Terrorisme et psychiatrie: pour la justice, des «zones grises» difficiles à appréhender

  • Vendredi à la Chapelle-sur-Erdre, près de Nantes, un homme fiché pour radicalisation a attaqué et grièvement blessé une policière municipale
  • L'agresseur, tué lors de son interpellation, avait été diagnostiqué «schizophrène», a précisé le ministre de l'Intérieur Gérald Darmanin

PARIS: Où se trouve la frontière entre l'acte terroriste prémédité et le coup de folie?
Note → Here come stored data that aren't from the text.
-- ==== Sys2Proof/Certificates/Slice0/Obligations.lean ====
section
/-! DEFINITION. The statements for the provers: what a step is, what the resets leave, what each command does, the
shared operations the commands are made of, and the invariants that every step keeps. -/

open Sys2Proof Sys2Proof.Machine

/-! ## A step -/

/-- A step with a command at the front of the queue is that command's effect, with the rest of the queue. -/
def Obligations.StepTakesFront : Prop :=
  ∀ (c : Instr) (rest : List Instr) (s : State),
    step { s with pending := c :: rest } = exec c { s with pending := rest }

/-- R1, R184, and the model's choice of log 2: on an empty queue a timer that has reached the end of its range
expires, the first such in the order of log 2: the loan timers of the bays, the timers of the ports, the drive timers
of the bays, the reset timer; where there is none, one microsecond passes, the time tag counts at the end of its
period, and every running timer is still within 1 ms of its earliest expiry. While the part is held in a hard reset
only the time base goes on (log 31). -/
def Obligations.StepIdles : Prop :=
  (∀ s : State, s.pending = [] → s.phase ≠ .running → step s = .next { s with now := s.now + 1 }) ∧
  ∀ s : State, s.pending = [] → s.phase = .running →
    (∀ (c : Instr) (timers : List (Instr × Option Nat)), overdueCommand s = some c →
      timers =
        (allBays.flatMap fun b =>
          [(.patienceTimerExpiry b, (s.bay b).patienceTimer), (.recallTimerExpiry b, (s.bay b).recallTimer)]) ++
        (allPorts.flatMap fun p =>
          [(.beatTimerExpiry p, (s.presence p).beatTimer), (.holdTimerExpiry p, (s.port p).holdTimer)]) ++
        (allBays.flatMap fun b =>
          [(.probeTimerExpiry b .a, ((s.drive b).lane .a).probe.map Probe.deadline),
            (.probeTimerExpiry b .b, ((s.drive b).lane .b).probe.map Probe.deadline)] ++
          (s.drive b).slots.map fun x => (.responseTimerExpiry b x.ctx, some x.deadline)) ++
        [(.resetTimerExpiry, s.softReset.map SoftPending.deadline)] →
      step s = exec c s ∧
      ∃ before t after, timers = before ++ (c, some t) :: after ∧ t + 1000 ≤ s.now ∧
        ∀ x ∈ before, ∀ u, x.2 = some u → s.now < u + 1000) ∧
    (overdueCommand s = none →
      step s = .next
        { s with
          now := s.now + 1,
          timeTag :=
            if s.timeTag.elapsed + 1 = resolutionUs s.timeTag.resolution ∨
                resolutionUs s.timeTag.resolution < s.timeTag.elapsed + 1 then
              { s.timeTag with value := s.timeTag.value + 1, elapsed := 0 }
            else { s.timeTag with elapsed := s.timeTag.elapsed + 1 } } ∧
      (∀ b t, (s.bay b).patienceTimer = some t ∨ (s.bay b).recallTimer = some t → s.now < t + 1000) ∧
      (∀ p t, (s.presence p).beatTimer = some t ∨ (s.port p).holdTimer = some t → s.now < t + 1000) ∧
      (∀ b l x, ((s.drive b).lane l).probe = some x → s.now < x.deadline + 1000) ∧
      (∀ b, ∀ x ∈ (s.drive b).slots, s.now < x.deadline + 1000) ∧
      (∀ r, s.softReset = some r → s.now < r.deadline + 1000))

/-- No command ends in a fault or a refusal. No command touches the queue of commands, or the microsecond time base:
that a command takes no time is log 2, and that both resets keep the time base is log 31, the model's choices. -/
def Obligations.CommandsGoOn : Prop :=
  (∀ (c : Instr) (s : State), Goes (exec c s)) ∧
  (∀ (c : Instr) (s t : State), exec c s = .next t → t.pending = s.pending ∧ t.now = s.now)

/-- Seven things that most commands leave alone: the roles and the meter interval change by CONFIG_LOAD_DONE alone; the
Access Table, the quotas, the enable set and the time tag by that and by the one request each that sets them, the time
tag also by RESET_ASSERT; and the reset phase by the hard reset's three events alone. -/
def Obligations.SettingsChangeByTheirRequests : Prop :=
  ∀ (c : Instr) (s t : State), exec c s = .next t → (∀ m, c ≠ .configLoadDone m) →
    t.journal.meterInterval = s.journal.meterInterval ∧
    (∀ p, (t.port p).role = (s.port p).role) ∧
    ((∀ p, c ≠ .accessSet p) → t.access = s.access) ∧
    ((∀ p, c ≠ .limitsSet p) → t.pool.quota = s.pool.quota) ∧
    ((∀ p, c ≠ .eventEnable p) → t.enabled = s.enabled) ∧
    (c ≠ .resetAssert → (∀ p, c ≠ .timeSet p) → t.timeTag = s.timeTag) ∧
    (c ≠ .resetAssert → c ≠ .resetRelease → t.phase = s.phase)

/-! ## Invariants -/

/-- R4, R10, R11: a step keeps the safety of the Loan Table: an EXCLUSIVE holder is alone at its bay, every serial was
granted and is not 0, and no two loans share one. -/
def Obligations.LoansSafeKept : Prop := ∀ s t : State, LoansSafe s → step s = .next t → LoansSafe t

/-- R5, R6, R153: a step keeps the admission discipline: one claim for each port at a bay, never beside a loan there,
and no loan or claim of a port that is not ACTIVE. -/
def Obligations.ClaimsSafeKept : Prop := ∀ s t : State, ClaimsSafe s → step s = .next t → ClaimsSafe t

/-- R136, R148, R170: a step keeps the Intake Queues, the Notice Lists and the journal ring within their bounds. -/
def Obligations.QueuesBoundedKept : Prop := ∀ s t : State, QueuesBounded s → step s = .next t → QueuesBounded t

/-- R187, R190: a step keeps ALERT asserted exactly while the part runs and an enabled event is raised. R184: a step
keeps the time tag's period under way. -/
def Obligations.OutputsKept : Prop :=
  (∀ s t : State, AlertRight s → step s = .next t → AlertRight t) ∧
  (∀ s t : State, PeriodRight s → step s = .next t → PeriodRight t)

/-! ## Resets -/

/-- Every invariant holds right after reset. R34, R89, R107, R131, R152, R169, R179, R190 with the defaults of R189:
the state after a hard reset without an image. (Carrier UP is log 4; the first PROBE's number is log 5; the time base
at 0 is log 31.) -/
def Obligations.ResetState : Prop :=
  (LoansSafe State.reset ∧ ClaimsSafe State.reset ∧ QueuesBounded State.reset ∧ AlertRight State.reset ∧
     PeriodRight State.reset) ∧
  (let s := State.reset
   s.phase = .running ∧ s.timeTag = { value := 0, resolution := .us64, elapsed := 0 } ∧
     (∀ b, s.bay b =
       { availability := .probing, holders := Vector.replicate 8 none, claims := [], phase := .none,
         patienceTimer := none, subject := none, recallTimer := none, trailing := 0, capacity := 0,
         patienceTime := 5000, recallTime := 30000 }) ∧
     s.nextSerial = 1 ∧ s.exhausted = false ∧ (∀ p b, s.right p b = .full) ∧
     (∀ c, (s.ctx c).state = .free) ∧ (∀ p, s.live p = 0 ∧ s.quota p = 12 ∧ s.replies p = []) ∧
     s.pool.lastGranted = 7 ∧
     (∀ b (p : Port), (s.service b).lists[p] = [] ∧ (s.service b).credits[p] = 4 ∧ (s.plan.bankA[b][p]).val = 4 ∧
       (s.plan.bankB[b][p]).val = 4) ∧
     (∀ b, (s.service b).reissue = [] ∧ (s.service b).bank = .a ∧ (s.service b).lastServed = 7) ∧
     s.plan.current = .a ∧ s.plan.swapPending = false ∧
     (∀ b l, ((s.drive b).lane l).state = .probing ∧ ((s.drive b).lane l).failures = 0 ∧
       ((s.drive b).lane l).probe = some { clear := true, deadline := 3200000 }) ∧
     (∀ b, (s.drive b).slots = [] ∧ (s.drive b).learnt = none ∧
       (s.drive b).policy =
         { checkMode := .enforce, timeout := .ms200, preferred := if b.val % 2 = 0 then .a else .b, failLimit := 3,
           retryCount := 2, firstRetry := .alternate, secondRetry := .same, retryMedium := false }) ∧
     (∀ p, s.port p =
       { carrier := .up, receiver := .idle, silent := true, intake := [], reserved := false, hold := .isOpen,
         repeatCount := 0, holdTimer := none, flowSlot := none, answers := [], notices := [], eventNews := false,
         tx := none, highWater := 12, lowWater := 4, holdTime := 20, repeatLimit := 8,
         role := if p = 0 then .supervisor else .node }) ∧
     (∀ p, s.presence p =
       { state := .new, enabled := true, beatTimer := none, miss := 0, lastBeat := none, early := 0,
         earlyFrozen := false, patternError := false, window := 500, missLimit := 6, earlyLimit := 16 }) ∧
     s.journal =
       { ring := [{ seq := 0, time := 0, entry := { note := .reset .hard } }], seq := 1, lost := 0,
         meterInterval := 4096 } ∧
     (∀ p : Port, s.portStats[p] = {}) ∧ (∀ b : Bay, s.bayStats[b] = {}) ∧
     s.raised = 0 ∧ s.enabled = BitVec.allOnes 77 ∧ s.alert = false ∧ s.softReset = none ∧ s.pending = [])

/-- R190: RESET_ASSERT stops the part: the links stand stopped and frames in transmission are cut off, ALERT is
deasserted and the time tag stands at 0; until the image has been read every frame and drive answer is discarded
without trace; RESET_RELEASE starts the reading. Log 29: the rest of the state waits for the load. -/
def Obligations.ResetAsserted : Prop :=
  (∀ s : State, ∃ t, exec .resetAssert s = .next t ∧
    (∀ p, t.port p = { s.port p with tx := none, receiver := .idle }) ∧
    t = { s with
      phase := .asserted, timeTag := { s.timeTag with value := 0, elapsed := 0 }, ports := t.ports, alert := false,
      softReset := none }) ∧
  (∀ s : State, s.phase = .asserted → exec .resetRelease s = .next { s with phase := .loading }) ∧
  (∀ s : State, s.phase ≠ .running →
    (∀ p bytes, exec (.frameReceive p bytes) s = .next s ∧ exec (.overLengthCut p bytes) s = .next s) ∧
    (∀ b l n r, exec (.probeAnswer b l n r) s = .next s ∧ exec (.restoreProbeAnswer b l n r) s = .next s) ∧
    (∀ b l c a r, exec (.driveAnswer b l c a r) s = .next s))

/-- R190 (with R34, R89, R107, R131, R152, R169, R179): what CONFIG_LOAD_DONE makes in its one event, from the settings
that the Configuration Loader supplies. The time base goes on as log 31 has it, and the probe numbers go on across the
reset as log 5 has it, the model's choices. The command last sent on a lane is held as its output (log 23). -/
def Obligations.HardResetDone : Prop :=
  ∀ (m : List Byte) (s : State), s.phase = .loading →
    ∃ u, exec (.configLoadDone m) s = .next (transmit u) ∧
      u.phase = .running ∧ u.now = s.now ∧ u.pending = s.pending ∧
      u.timeTag = { value := 0, resolution := (loadImage m).settings.resolution, elapsed := 0 } ∧
      (∀ b, u.bay b =
        { availability := .probing, holders := Vector.replicate 8 none, claims := [], phase := .none,
          patienceTimer := none, subject := none, recallTimer := none, trailing := 0, capacity := 0,
          patienceTime := ((loadImage m).settings.policies[b]).patienceTime,
          recallTime := ((loadImage m).settings.policies[b]).recallTime }) ∧
      u.nextSerial = 1 ∧ u.exhausted = false ∧ u.access = (loadImage m).settings.access ∧
      (∀ c, (u.ctx c).state = .free) ∧
      (∀ p, u.live p = 0 ∧ u.quota p = ((loadImage m).settings.limits[p]).quota ∧ u.replies p = []) ∧
      u.pool.lastGranted = 7 ∧
      (∀ b (p : Port), (u.service b).lists[p] = [] ∧
        (u.service b).credits[p] = (((loadImage m).settings.bankA)[b][p]).val) ∧
      (∀ b, (u.service b).reissue = [] ∧ (u.service b).bank = .a ∧ (u.service b).lastServed = 7) ∧
      u.plan =
        { bankA := (loadImage m).settings.bankA, bankB := (loadImage m).settings.bankA, current := .a,
          swapPending := false } ∧
      (∀ b l, ((u.drive b).lane l) =
        { state := .probing, failures := 0, probe := some { clear := true, deadline := s.now + 3200 * 1000 },
          number := ((s.drive b).lane l).number + 1,
          sent := some (.probe (((s.drive b).lane l).number + 1) true 2400) }) ∧
      (∀ b, (u.drive b).slots = [] ∧ (u.drive b).learnt = none ∧
        (u.drive b).policy = ((loadImage m).settings.policies[b]).drive) ∧
      (∀ p, u.port p =
        { carrier := (s.port p).carrier, receiver := .idle, silent := true, intake := [], reserved := false,
          hold := .isOpen, repeatCount := 0, holdTimer := none, flowSlot := none, answers := [], notices := [],
          eventNews := false, tx := none, highWater := ((loadImage m).settings.limits[p]).highWater,
          lowWater := ((loadImage m).settings.limits[p]).lowWater,
          holdTime := ((loadImage m).settings.limits[p]).holdTime,
          repeatLimit := ((loadImage m).settings.limits[p]).repeatLimit,
          role := ((loadImage m).settings.roles[p]).1 }) ∧
      (∀ p, u.presence p =
        { state := if ((loadImage m).settings.roles[p]).2 then .new else .off,
          enabled := ((loadImage m).settings.roles[p]).2, beatTimer := none, miss := 0, lastBeat := none, early := 0,
          earlyFrozen := false, patternError := false, window := ((loadImage m).settings.limits[p]).window,
          missLimit := ((loadImage m).settings.limits[p]).missLimit,
          earlyLimit := ((loadImage m).settings.limits[p]).earlyLimit }) ∧
      u.journal =
        { ring := [{ seq := 0, time := 0, entry := { note := .reset .hard } }], seq := 1, lost := 0,
          meterInterval := (loadImage m).settings.meterInterval } ∧
      (∀ p : Port, u.portStats[p] = {}) ∧ (∀ b : Bay, u.bayStats[b] = {}) ∧
      u.enabled = (loadImage m).settings.enabled ∧
      u.raised = (if (loadImage m).fault then eventBit .configFault else 0) ∧
      u.alert = ((loadImage m).fault && hasEvent (loadImage m).settings.enabled .configFault) ∧
      u.softReset = none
Pour la justice, qualifier les attaques commises par des personnes radicalisées s'avère complexe quand s'entremêlent troubles mentaux et motivations idéologiques, conduisant à des décisions parfois controversées.

Vendredi à la Chapelle-sur-Erdre, près de Nantes, un homme fiché pour radicalisation a attaqué et grièvement blessé une policière municipale. 

L'agresseur, tué lors de son interpellation, avait été diagnostiqué "schizophrène", a précisé le ministre de l'Intérieur Gérald Darmanin.

En fin d'après-midi, le parquet de Nantes, et non le Parquet national antiterroriste (Pnat), restait chargé de l'affaire, considérée pour le moment comme un acte criminel, sans se prononcer sur le caractère ou non terroriste.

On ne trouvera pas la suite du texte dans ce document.